>>>

@[simp] theorem State.setSlot_mem (s : State) (f : Focus) (t : Slot) : (s.setSlot f t).mem = s.mem := rfl
@[simp] theorem State.setSlot_slots (s : State) (f : Focus) (t : Slot) : (s.setSlot f t).slots = Tab.set {} s.slots f.key t := rfl
@[simp] theorem State.setSlot_cores (s : State) (f : Focus) (t : Slot) : (s.setSlot f t).cores = s.cores := rfl
@[simp] theorem State.setSlot_ctxs (s : State) (f : Focus) (t : Slot) : (s.setSlot f t).ctxs = s.ctxs := rfl
@[simp] theorem State.setSlot_owners (s : State) (f : Focus) (t : Slot) : (s.setSlot f t).owners = s.owners := rfl
@[simp] theorem State.setSlot_frames (s : State) (f : Focus) (t : Slot) : (s.setSlot f t).frames = s.frames := rfl
@[simp] theorem State.setSlot_poison (s : State) (f : Focus) (t : Slot) : (s.setSlot f t).poison = s.poison := rfl
@[simp] theorem State.setSlot_versions (s : State) (f : Focus) (t : Slot) : (s.setSlot f t).versions = s.versions := rfl
@[simp] theorem State.setSlot_keys (s : State) (f : Focus) (t : Slot) : (s.setSlot f t).keys = s.keys := rfl
@[simp] theorem State.setSlot_endpoints (s : State) (f : Focus) (t : Slot) : (s.setSlot f t).endpoints = s.endpoints := rfl
@[simp] theorem State.setSlot_sessions (s : State) (f : Focus) (t : Slot) : (s.setSlot f t).sessions = s.sessions := rfl
@[simp] theorem State.setSlot_nextSess (s : State) (f : Focus) (t : Slot) : (s.setSlot f t).nextSess = s.nextSess := rfl
@[simp] theorem State.setSlot_requests (s : State) (f : Focus) (t : Slot) : (s.setSlot f t).requests = s.requests := rfl
@[simp] theorem State.setSlot_harts (s : State) (f : Focus) (t : Slot) : (s.setSlot f t).harts = s.harts := rfl
@[simp] theorem State.setSlot_sealedCtxs (s : State) (f : Focus) (t : Slot) : (s.setSlot f t).sealedCtxs = s.sealedCtxs := rfl
@[simp] theorem State.setSlot_fwVerified (s : State) (f : Focus) (t : Slot) : (s.setSlot f t).fwVerified = s.fwVerified := rfl
@[simp] theorem State.setSlot_fwDigest (s : State) (f : Focus) (t : Slot) : (s.setSlot f t).fwDigest = s.fwDigest := rfl
@[simp] theorem State.setSlot_firmware (s : State) (f : Focus) (t : Slot) : (s.setSlot f t).firmware = s.firmware := rfl
@[simp] theorem State.setSlot_reportCtr (s : State) (f : Focus) (t : Slot) : (s.setSlot f t).reportCtr = s.reportCtr := rfl
@[simp] theorem State.setSlot_counters (s : State) (f : Focus) (t : Slot) : (s.setSlot f t).counters = s.counters := rfl
@[simp] theorem State.setSlot_log (s : State) (f : Focus) (t : Slot) : (s.setSlot f t).log = s.log := rfl
@[simp] theorem State.setSlot_timeUs (s : State) (f : Focus) (t : Slot) : (s.setSlot f t).timeUs = s.timeUs := rfl
@[simp] theorem State.setSlot_cycle (s : State) (f : Focus) (t : Slot) : (s.setSlot f t).cycle = s.cycle := rfl
@[simp] theorem State.setSlot_duty (s : State) (f : Focus) (t : Slot) : (s.setSlot f t).duty = s.duty := rfl
@[simp] theorem State.setSlot_requested (s : State) (f : Focus) (t : Slot) : (s.setSlot f t).requested = s.requested := rfl
@[simp] theorem State.setSlot_alarm1 (s : State) (f : Focus) (t : Slot) : (s.setSlot f t).alarm1 = s.alarm1 := rfl
@[simp] theorem State.setSlot_keyless (s : State) (f : Focus) (t : Slot) : (s.setSlot f t).keyless = s.keyless := rfl
@[simp] theorem State.setSlot_coissueOff (s : State) (f : Focus) (t : Slot) : (s.setSlot f t).coissueOff = s.coissueOff := rfl
@[simp] theorem State.setSlot_standby (s : State) (f : Focus) (t : Slot) : (s.setSlot f t).standby = s.standby := rfl
@[simp] theorem State.setSlot_retired (s : State) (f : Focus) (t : Slot) : (s.setSlot f t).retired = s.retired := rfl
@[simp] theorem State.setSlot_sliceMap (s : State) (f : Focus) (t : Slot) : (s.setSlot f t).sliceMap = s.sliceMap := rfl
@[simp] theorem State.setSlot_lanesUsed (s : State) (f : Focus) (t : Slot) : (s.setSlot f t).lanesUsed = s.lanesUsed := rfl
@[simp] theorem State.setSlot_lanePend (s : State) (f : Focus) (t : Slot) : (s.setSlot f t).lanePend = s.lanePend := rfl
@[simp] theorem State.setSlot_lastPos (s : State) (f : Focus) (t : Slot) : (s.setSlot f t).lastPos = s.lastPos := rfl
@[simp] theorem State.setSlot_passCount (s : State) (f : Focus) (t : Slot) : (s.setSlot f t).passCount = s.passCount := rfl
@[simp] theorem State.setSlot_resident (s : State) (f : Focus) (t : Slot) : (s.setSlot f t).resident = s.resident := rfl
@[simp] theorem State.setSlot_residentAu (s : State) (f : Focus) (t : Slot) : (s.setSlot f t).residentAu = s.residentAu := rfl
@[simp] theorem State.setSlot_outbox (s : State) (f : Focus) (t : Slot) : (s.setSlot f t).outbox = s.outbox := rfl
@[simp] theorem State.setSlot_codeLog (s : State) (f : Focus) (t : Slot) : (s.setSlot f t).codeLog = s.codeLog := rfl
@[simp] theorem State.setSlot_agenda (s : State) (f : Focus) (t : Slot) : (s.setSlot f t).agenda = s.agenda := rfl
@[simp] theorem State.setSlot_focus (s : State) (f : Focus) (t : Slot) : (s.setSlot f t).focus = s.focus := rfl
@[simp] theorem State.setSlot_draws (s : State) (f : Focus) (t : Slot) : (s.setSlot f t).draws = s.draws := rfl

<<<

=== WHAT TO PRODUCE ===
For the material above, reproduce exactly the lines from the line with "s.keyless := rfl" to the line with "s.lastPos := rfl", inclusive, and exclude all others.

=== SOLUTION TO THIS PROBLEM ===
@[simp] theorem State.setSlot_keyless (s : State) (f : Focus) (t : Slot) : (s.setSlot f t).keyless = s.keyless := rfl
@[simp] theorem State.setSlot_coissueOff (s : State) (f : Focus) (t : Slot) : (s.setSlot f t).coissueOff = s.coissueOff := rfl
@[simp] theorem State.setSlot_standby (s : State) (f : Focus) (t : Slot) : (s.setSlot f t).standby = s.standby := rfl
@[simp] theorem State.setSlot_retired (s : State) (f : Focus) (t : Slot) : (s.setSlot f t).retired = s.retired := rfl
@[simp] theorem State.setSlot_sliceMap (s : State) (f : Focus) (t : Slot) : (s.setSlot f t).sliceMap = s.sliceMap := rfl
@[simp] theorem State.setSlot_lanesUsed (s : State) (f : Focus) (t : Slot) : (s.setSlot f t).lanesUsed = s.lanesUsed := rfl
@[simp] theorem State.setSlot_lanePend (s : State) (f : Focus) (t : Slot) : (s.setSlot f t).lanePend = s.lanePend := rfl
@[simp] theorem State.setSlot_lastPos (s : State) (f : Focus) (t : Slot) : (s.setSlot f t).lastPos = s.lastPos := rfl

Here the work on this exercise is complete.